> **WORK ITEM**
From the line below that contains "(∀ (n : Nat) (s : State), s.ppu.lcdc.getLsbD 7 = false" to the line that contains "let comesTo (line", repeat every line exactly, both ends included, and nothing else.

── DATA TO USE ──

/-- O31. CALL nn, CALL cc,nn and RST t push the address after the instruction and jump (R316, R317, R321). -/
def Obligations.CallsAndRestarts : Prop :=
  (∀ (nn : Word) (s : State),
    encode (.call nn) = 0xCD :: wordBytes nn ∧ Costs (.call nn) 24 ∧
    ∃ t, exec (.call nn) s = .next t ∧ t.cpu.pc = nn ∧ PushesWord s.cpu.pc s t ∧ KeepsRegs [] s t ∧ KeepsF s t ∧
      KeepsLatches s t) ∧
  (∀ (cc : Cond) (nn : Word) (s : State),
    encode (.callCond cc nn) = opByte (0xC4 + 8 * codeCond cc) :: wordBytes nn ∧
    CostsBranch (.callCond cc nn) cc 12 24 ∧
    (condHolds cc s = true → ∃ t, exec (.callCond cc nn) s = .next t ∧ t.cpu.pc = nn ∧ PushesWord s.cpu.pc s t ∧
      KeepsRegs [] s t ∧ KeepsF s t ∧ KeepsLatches s t) ∧
    (condHolds cc s = false → exec (.callCond cc nn) s = .next s)) ∧
  (∀ (y : Fin 8) (s : State), ∃ v : RstVec, v.target.toNat = 8 * y.val ∧
    encode (.rst v) = [opByte (0xC7 + 8 * y.val)] ∧ Costs (.rst v) 16 ∧
    ∃ t, exec (.rst v) s = .next t ∧ t.cpu.pc.toNat = 8 * y.val ∧ PushesWord s.cpu.pc s t ∧ KeepsRegs [] s t ∧
      KeepsF s t ∧ KeepsLatches s t) ∧
  (∀ v : RstVec, ∃ y : Fin 8, v.target.toNat = 8 * y.val)

/-- O32. RET, RET cc and RETI pop PC; RETI sets IME at once (R318, R319, R320). -/
def Obligations.Returns : Prop :=
  ∀ (s : State) (w : Word), TopOfStack s w →
    let returns (i : Instr) (ime : Bool) : Prop :=
      ∃ t, exec i s = .next t ∧ t.cpu.pc = w ∧ t.cpu.sp.toNat = (s.cpu.sp.toNat + 2) % 65536 ∧
        t.cpu = { s.cpu with pc := t.cpu.pc, sp := t.cpu.sp, ime := ime } ∧ KeepsRest s t
    (encode .ret = [0xC9] ∧ Costs .ret 16 ∧ returns .ret s.cpu.ime) ∧
    (∀ cc : Cond, encode (.retCond cc) = [opByte (0xC0 + 8 * codeCond cc)] ∧ CostsBranch (.retCond cc) cc 8 20 ∧
      (condHolds cc s = true → returns (.retCond cc) s.cpu.ime) ∧
      (condHolds cc s = false → exec (.retCond cc) s = .next s)) ∧
    (encode .reti = [0xD9] ∧ Costs .reti 16 ∧ returns .reti true)

/-- O33. NOP, STOP, HALT, DI, EI and the illegal opcodes, as executed (R330, R331, R332, R333, R334, R336). -/
def Obligations.SystemInstructions : Prop :=
  (∀ s : State, encode .nop = [0x00] ∧ Costs .nop 4 ∧ exec .nop s = .next s) ∧
  (∀ s : State, encode .di = [0xF3] ∧ Costs .di 4 ∧
    exec .di s = .next { s with cpu := { s.cpu with ime := false, eiPending := false } }) ∧
  (∀ s : State, encode .ei = [0xFB] ∧ Costs .ei 4 ∧
    exec .ei s = .next { s with cpu := { s.cpu with eiPending := true } }) ∧
  (∀ (pad : Byte) (s : State), encode (.stop pad) = [0x10, pad] ∧ Costs (.stop pad) 4 ∧
    exec (.stop pad) s = .next { s with cpu := { s.cpu with stopped := true } }) ∧
  (∀ s : State, encode .halt = [0x76] ∧ Costs .halt 4 ∧
    let pending : Prop := ∃ k < 5, s.irq.ifReg.getLsbD k = true ∧ s.irq.ie.getLsbD k = true
    (s.cpu.ime = false → pending → exec .halt s = .next { s with cpu := { s.cpu with haltBug := true } }) ∧
    (s.cpu.ime = true ∨ ¬pending → exec .halt s = .next { s with cpu := { s.cpu with halted := true } })) ∧
  (∀ (op : Byte) (s : State), encode (.illegal op) = [op] ∧ Costs (.illegal op) 0 ∧
    exec (.illegal op) s = .next { s with cpu := { s.cpu with crashed := true } })

/-- O34. A step runs the instruction decoded at PC, with PC past it, then the EI latch, then the DMA window, the timer and the PPU (R24, R144, R365, R400, R403). -/
def Obligations.StepRunsDecodedInstruction : Prop :=
  (∀ (s : State) (i : Instr) (rest : List Byte) (t : State),
    s.cpu.crashed = false → s.cpu.stopped = false → s.cpu.halted = false → s.cpu.haltBug = false →
    (s.cpu.ime = false ∨ pendingBits s = 0) →
    decode [memRead .opcode s.cpu.pc s, memRead .operand1 (s.cpu.pc + 1) s, memRead .operand2 (s.cpu.pc + 2) s]
      = .ok (i, rest) →
    let started := s.setPc (s.cpu.pc + BitVec.ofNat 16 i.length)
    exec i started = .next t →
    let n := cycleCount i started
    let u := endStep n (consumeEi s.cpu.eiPending t)
    step s = .next u ∧ coreStep s = .next (u, n)) ∧
  (∀ (n : Nat) (s : State), 0 < n →
    endStep n s = { ppuTick n (timerTick n (dmaTick n s)) with freeCount := s.freeCount + 1 }) ∧
  (∀ s : State, endStep 0 s = { s with freeCount := s.freeCount + 1 })

/-- O35. After the HALT bug the byte at PC is used twice: PC does not move past the opcode (R10, R331, R335, R365, R400). -/
def Obligations.HaltBugRepeatsOpcode : Prop :=
  ∀ (s : State) (i : Instr) (rest : List Byte) (t : State),
    s.cpu.crashed = false → s.cpu.stopped = false → s.cpu.halted = false → s.cpu.haltBug = true →
    (s.cpu.ime = false ∨ pendingBits s = 0) →
    decode [memRead .opcode s.cpu.pc s, memRead .operand1 s.cpu.pc s, memRead .operand2 (s.cpu.pc + 1) s]
      = .ok (i, rest) →
    let started := (s.setPc (s.cpu.pc + BitVec.ofNat 16 (i.length - 1))).setHaltBug false
    exec i started = .next t →
    step s = .next (endStep (cycleCount i started) (consumeEi s.cpu.eiPending t))

/-- O36. Taking an interrupt: the lowest pending source, what is saved, cleared and entered, and the step that follows (R353, R361, R362, R366, R400). -/
def Obligations.InterruptDispatch : Prop :=
  ∀ (s : State) (i : Source), s.cpu.crashed = false → s.cpu.stopped = false → s.cpu.ime = true →
    (s.irq.ifReg.getLsbD i.index = true ∧ s.irq.ie.getLsbD i.index = true) →
    (∀ k < i.index, ¬(s.irq.ifReg.getLsbD k = true ∧ s.irq.ie.getLsbD k = true)) →
    ∃ (left : BitVec 5) (t v : State),
      (∀ k < 5, left.getLsbD k = (s.irq.ifReg.getLsbD k && decide (k ≠ i.index))) ∧
      serviceInterrupts s = (t, 20) ∧
      t = { memWrite (s.cpu.sp - 2) (opByte (s.cpu.pc.toNat % 256))
              (memWrite (s.cpu.sp - 1) (opByte (s.cpu.pc.toNat / 256)) { s with irq := { s.irq with ifReg := left } }) with
            cpu := { s.cpu with ime := false, eiPending := false, halted := false, haltBug := false, sp := s.cpu.sp - 2
                                pc := BitVec.ofNat 16 (0x40 + 8 * i.index) }
            freeCount := s.freeCount + 1 } ∧
      runInstr t = .next v ∧ step s = .next (endStep (20 + instrCycles t) v)

/-- O37. What a halted or stopped step does, and what wakes a halted CPU (R332, R363, R388, R400). -/
def Obligations.IdleStepsAndWake : Prop :=
  (∀ s : State, s.cpu.crashed = false → s.cpu.stopped = true →
    step s = .next (endStep s.cfg.idleCycles s) ∧ (endStep s.cfg.idleCycles s).cpu = s.cpu) ∧
  (∀ s : State, s.cpu.crashed = false → s.cpu.stopped = false → s.cpu.halted = true → pendingBits s = 0 →
    step s = .next (endStep s.cfg.idleCycles s) ∧ (endStep s.cfg.idleCycles s).cpu = s.cpu) ∧
  (∀ s : State, s.cpu.crashed = false → s.cpu.stopped = false → s.cpu.halted = true → pendingBits s ≠ 0 →
    s.cpu.ime = false →
    ∃ v, runInstr (s.setHalted false) = .next v ∧ step s = .next (endStep (instrCycles (s.setHalted false)) v)) ∧
  (∀ (s : State) (b : Byte), s.cpu.stopped = true →
    ((setJoypad b s).cpu.stopped = false ↔ ∃ k < 8, b.getLsbD k = true ∧ s.joypad.keys.getLsbD k = false))

/-- O38. What one executed instruction does to IME and the EI latch (R320, R333, R334, R365). -/
def Obligations.EiLatchAndIme : Prop :=
  ∀ s t : State, s.cpu.crashed = false → runInstr s = .next t →
    t.cpu.ime = (match fetchedInstr s with
      | .illegal _ => s.cpu.ime
      | .di => false
      | .reti => true
      | _ => s.cpu.ime || s.cpu.eiPending) ∧
    t.cpu.eiPending = (match fetchedInstr s with
      | .illegal _ => s.cpu.eiPending
      | .di => false
      | .ei => !s.cpu.eiPending
      | _ => false)

/-- O39. A crashed machine changes nothing and bills nothing; only initialize clears the flag (R381). -/
def Obligations.CrashedMachineIsInert : Prop :=
  (∀ s : State, s.cpu.crashed = true →
    coreStep s = .next (s, 0) ∧ step s = .next s ∧
    (∀ budget, hostStep budget s =
      .next ({ s with ppu := { s.ppu with frameReady := false } },
        { cyclesRan := 0, frameReady := s.ppu.frameReady, crashed := true })) ∧
    (∀ b, (setJoypad b s).joypad.keys = b ∧ (setJoypad b s).cpu.crashed = true) ∧
    (∀ raw a, (readMemory raw a s).2.cpu.crashed = true) ∧
    (∀ raw a v, (writeMemory raw a v s).cpu.crashed = true)) ∧
  (∀ cart boot o s, create cart boot o = .ok s → s.cpu.crashed = false)

/-- O40. A step that fetches an illegal opcode crashes the machine, with PC past the byte and no cycles billed (R336, R380). -/
def Obligations.IllegalOpcodeStep : Prop :=
  ∀ s : State, s.cpu.crashed = false → s.cpu.stopped = false → s.cpu.halted = false → s.cpu.haltBug = false →
    (s.cpu.ime = false ∨ pendingBits s = 0) →
    memRead .opcode s.cpu.pc s ∈ [0xD3#8, 0xDB, 0xDD, 0xE3, 0xE4, 0xEB, 0xEC, 0xED, 0xF4, 0xFC, 0xFD] →
    coreStep s = .next
      ({ s with cpu := { s.cpu with crashed := true, pc := s.cpu.pc + 1 }, freeCount := s.freeCount + 1 }, 0)

/-- O41. No step changes the images, the parameters, the mapper kind or the key latch, maps the boot ROM, or ends STOP (R14, R47, R83, R108, R381, R388, R454). -/
def Obligations.StepKeepsFixedParts : Prop :=
  ∀ s t : State, step s = .next t →
    t.cfg = s.cfg ∧ t.mem.rom = s.mem.rom ∧ t.mem.bootRom = s.mem.bootRom ∧ t.mapper.kind = s.mapper.kind ∧
    t.joypad.keys = s.joypad.keys ∧ (s.bootMapped = false → t.bootMapped = false) ∧
    (s.cpu.stopped = true → t.cpu.stopped = true) ∧ (s.cpu.crashed = true → t.cpu.crashed = true)

/-- O42. A write to 0xFF46 copies 160 bytes to OAM at once and opens a 640-cycle window (a source in disabled cartridge RAM: log entry 9) (R72, R105, R401). -/
def Obligations.OamDmaCopyAndWindow : Prop :=
  (∀ (v : Byte) (s : State), StoresWf s →
    let t := memWrite 0xFF46 v s
    (∀ i < 160, t.peek .oam i =
      dispatchRead false (.dma i) (BitVec.ofNat 16 (v.toNat * 256 + i)) { s with dma := { s.dma with reg := v } }) ∧
    t = { s with mem := { s.mem with oam := t.mem.oam }, dma := { reg := v, cyclesLeft := 640 } }) ∧
  (∀ (s : State) (port : ReadPort) (a : Word),
    (0 < s.dma.cyclesLeft → Region.of a ≠ .hram → memRead port a s = 0xFF) ∧
    (Region.of a = .hram → memRead port a s = s.peek .hram (a.toNat - 0xFF80)) ∧
    (s.dma.cyclesLeft = 0 → memRead port a s = dispatchRead (locked s) port a s)) ∧
  (∀ (n : Nat) (s : State), (dmaTick n s).dma.cyclesLeft = max 0 (s.dma.cyclesLeft - n) ∧
    dmaTick n s = { s with dma := (dmaTick n s).dma } ∧ (dmaTick n s).dma.reg = s.dma.reg) ∧
  (∀ (port : ReadPort) (s : State), s.dma.cyclesLeft = 0 → memRead port 0xFF46 s = s.dma.reg)

/-- O43. TimerTick: DIV, TIMA, the reload from TMA, and cycles given in parts or at once (R391, R392, R393). -/
def Obligations.TimerCounts : Prop :=
  (∀ (m n : Nat) (s : State), timerTick n (timerTick m s) = timerTick (m + n) s) ∧
  (∀ (n : Nat) (s : State), s.timer.divCounter ≤ 255 →
    let t := timerTick n s
    t.timer.divCounter ≤ 255 ∧
    256 * t.timer.div.toNat + t.timer.divCounter = (256 * s.timer.div.toNat + s.timer.divCounter + n) % 65536) ∧
  (∀ (n : Nat) (s : State),
    let t := timerTick n s
    let period : Nat :=
      if s.timer.tac.toNat % 4 = 0 then 1024 else if s.timer.tac.toNat % 4 = 1 then 16
      else if s.timer.tac.toNat % 4 = 2 then 64 else 256
    let k : Nat := (s.timer.timaCounter + n) / period
    t.timer.tma = s.timer.tma ∧ t.timer.tac = s.timer.tac ∧ t.irq.ie = s.irq.ie ∧
    (s.timer.tac.getLsbD 2 = false →
      t.timer.tima = s.timer.tima ∧ t.timer.timaCounter = s.timer.timaCounter ∧ t.irq = s.irq) ∧
    (s.timer.tac.getLsbD 2 = true →
      t.timer.timaCounter = (s.timer.timaCounter + n) % period ∧
      (s.timer.tima.toNat + k ≤ 255 → t.timer.tima.toNat = s.timer.tima.toNat + k ∧ t.irq = s.irq) ∧
      (k = 256 - s.timer.tima.toNat → t.timer.tima = s.timer.tma ∧
        t.irq.ifReg = s.irq.ifReg ||| 0b00100)))

/-- O44. With the LCD on, the PPU moves through a frame of 70224 cycles exactly, and the mode is the function of LY and the dot (R410, R411, R412). -/
def Obligations.LcdPositionAndMode : Prop :=
  (∀ (n : Nat) (s : State), s.ppu.lcdc.getLsbD 7 = true → ModeOk s → s.ppu.ly.toNat ≤ 153 → s.ppu.scanCounter ≤ 455 →
    let t := ppuTick n s
    t.ppu.ly.toNat * 456 + t.ppu.scanCounter = (s.ppu.ly.toNat * 456 + s.ppu.scanCounter + n) % (154 * 456) ∧
    t.ppu.ly.toNat ≤ 153 ∧ t.ppu.scanCounter ≤ 455 ∧ t.ppu.lcdc = s.ppu.lcdc ∧
    (144 ≤ t.ppu.ly.toNat → t.ppu.mode = .vblank) ∧
    (t.ppu.ly.toNat ≤ 143 → t.ppu.scanCounter < 80 → t.ppu.mode = .oamScan) ∧
    (t.ppu.ly.toNat ≤ 143 → 80 ≤ t.ppu.scanCounter → t.ppu.scanCounter < 252 → t.ppu.mode = .transfer) ∧
    (t.ppu.ly.toNat ≤ 143 → 252 ≤ t.ppu.scanCounter → t.ppu.mode = .hblank)) ∧
  (∀ (n : Nat) (s : State), s.ppu.lcdc.getLsbD 7 = false → ppuTick n s = s) ∧
  LcdMode.code .hblank = 0 ∧ LcdMode.code .vblank = 1 ∧ LcdMode.code .oamScan = 2 ∧ LcdMode.code .transfer = 3

/-- O45. A tick of the PPU requests V-Blank, emits a frame and requests STAT exactly when it comes to the points of the frame that do so (R412, R413, R414, R415). -/
def Obligations.FrameAndLineEvents : Prop :=
  ∀ (n : Nat) (s : State), s.ppu.lcdc.getLsbD 7 = true → ModeOk s → s.ppu.ly.toNat ≤ 153 → s.ppu.scanCounter ≤ 455 →
    let t := ppuTick n s
    let comesTo (line dot : Nat) : Prop := Passes (456 * line + dot) (456 * s.ppu.ly.toNat + s.ppu.scanCounter) n
    let enabled (k : Nat) : Prop := s.ppu.statEn.getLsbD k = true
    (t.irq.ifReg.getLsbD 0 = true ↔ s.irq.ifReg.getLsbD 0 = true ∨ comesTo 144 0) ∧
    (t.ppu.frameReady = true ↔ s.ppu.frameReady = true ∨ comesTo 144 0) ∧
    (t.irq.ifReg.getLsbD 1 = true ↔ s.irq.ifReg.getLsbD 1 = true ∨
      (enabled 0 ∧ ∃ line ≤ 143, comesTo line 252) ∨ (enabled 1 ∧ comesTo 144 0) ∨
      (enabled 2 ∧ ∃ line ≤ 143, comesTo line 0) ∨
      (enabled 3 ∧ s.ppu.lyc.toNat ≤ 153 ∧ comesTo s.ppu.lyc.toNat 0)) ∧
    (s.ppu.scanCounter + n ≤ 455 → modeAt s.ppu.ly (s.ppu.scanCounter + n) = s.ppu.mode →
      t = { s with ppu := { s.ppu with scanCounter := s.ppu.scanCounter + n } }) ∧
    (∀ k, 2 ≤ k → t.irq.ifReg.getLsbD k = s.irq.ifReg.getLsbD k) ∧ t.irq.ie = s.irq.ie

───

> **ANSWER SPACE**
  (∀ (n : Nat) (s : State), s.ppu.lcdc.getLsbD 7 = false → ppuTick n s = s) ∧
  LcdMode.code .hblank = 0 ∧ LcdMode.code .vblank = 1 ∧ LcdMode.code .oamScan = 2 ∧ LcdMode.code .transfer = 3

/-- O45. A tick of the PPU requests V-Blank, emits a frame and requests STAT exactly when it comes to the points of the frame that do so (R412, R413, R414, R415). -/
def Obligations.FrameAndLineEvents : Prop :=
  ∀ (n : Nat) (s : State), s.ppu.lcdc.getLsbD 7 = true → ModeOk s → s.ppu.ly.toNat ≤ 153 → s.ppu.scanCounter ≤ 455 →
    let t := ppuTick n s
    let comesTo (line dot : Nat) : Prop := Passes (456 * line + dot) (456 * s.ppu.ly.toNat + s.ppu.scanCounter) n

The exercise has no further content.